Все возможно, думал меж тем Феогност. Возможно и то, что из таких вот, как эти двое, возникнет и процветет новая русская Фиваида, и не погибнут, и спасены будут духовные откровения афонских старцев, а с ними не смеркнет и гаснущий огнь Византии, и истинное глубокое православие прозябнет и расцветет в этой северной лесной стороне. Теперь, на склоне лет, он более был склонен поддерживать вечное, духовное, то, чему нет предела в смерти, чем тленные и сиюминутные подвиги кесарей и князей…
Феогност опять припомнил свой ордынский плен и зябко перевел плечами. Надобно укреплять церковь!
— Добро! — изрек он наконец. — Пошлю с вами иереев с антиминсом и святыми дарами, да освятят выстроенный вами храм!
Феогност опять помолчал и остро оглядел Стефана.
— Однако и то примолвлю, сыне! По всякой час, егда умыслишь о том, жду тебя у Богоявленья на Москве, понеже и нам у себя надобны таковые, как ты, мнихи!

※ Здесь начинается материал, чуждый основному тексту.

-- ==== Sys2Proof/Tests/Slice0.lean ====
section
/-! SUPPORT. Tests: figures of the spec's worked examples, an ill-formed term for each check of WellFormed, and for every statement states and operands that meet its hypotheses. Nothing here is a claim. -/

namespace Sys2Proof.Tests
open Sys2Proof Sys2Proof.Machine

/-! ### States that the tests and the witnesses share -/

/-- RUN-ACTIVE in the unit that leads the link. -/
def runState : State :=
  { State.reset with
    sys := { State.reset.sys with op := .runActive, step := 0 }, pr := { State.reset.pr with active := true },
    lk := { State.reset.lk with st := .lead } }

/-- A state with these words shown. -/
def on (l : List (Nat × Word)) (s : State) : State := l.foldl (fun s e => regSet e.1 e.2 s) s

/-- Every requester's lock unlocked. -/
def openLocks (s : State) : State := { s with sys := { s.sys with unlocked := [.host, .kiosk, .core 0] } }

/-- A safe-off group in a condition, its brakes set in STO. -/
def groupIn (x : GrpCond) : Group := { Group.reset with cond := x, brakesSet := x == .sto }

/-- The safe-off groups in these conditions. -/
def groups (a b c d : GrpCond) (s : State) : State :=
  { s with gh := { s.gh with grp := #v[groupIn a, groupIn b, groupIn c, groupIn d] } }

— И ты, отроче! — оборотил он взор на младшего. — Помысли сугубо о пути своем! И тебе не закрыты врата вместе с братом в обитель Богоявления! Притужен и суров подвиг пустынножительства!
Младший улыбнулся светло и в третий раз отверз уста, отмолвив кратко:
— С детских лет еще хочу, владыко, узрети Фаворский свет! — Он опять не договорил до конца, смутясь, и опять улыбнулся, совсем как дитя или ангел, слетевший с небес на землю, ясно и прямо глядючи на митрополита, и слов возразить ему у Феогноста не нашлось.
ГЛАВА 56
Слухи о том, что великого князя на свадьбе испортили, отняв мужскую силу, уже широко расползались по Москве. Досужие сплетники выискивали теперь тайного завистника — кто бы мог подобное совершить? Слухи эти, за которыми, вероятно, стояли все те, кому непомерная власть и слава тысяцкого Москвы застили свет, достигли наконец княжеского терема.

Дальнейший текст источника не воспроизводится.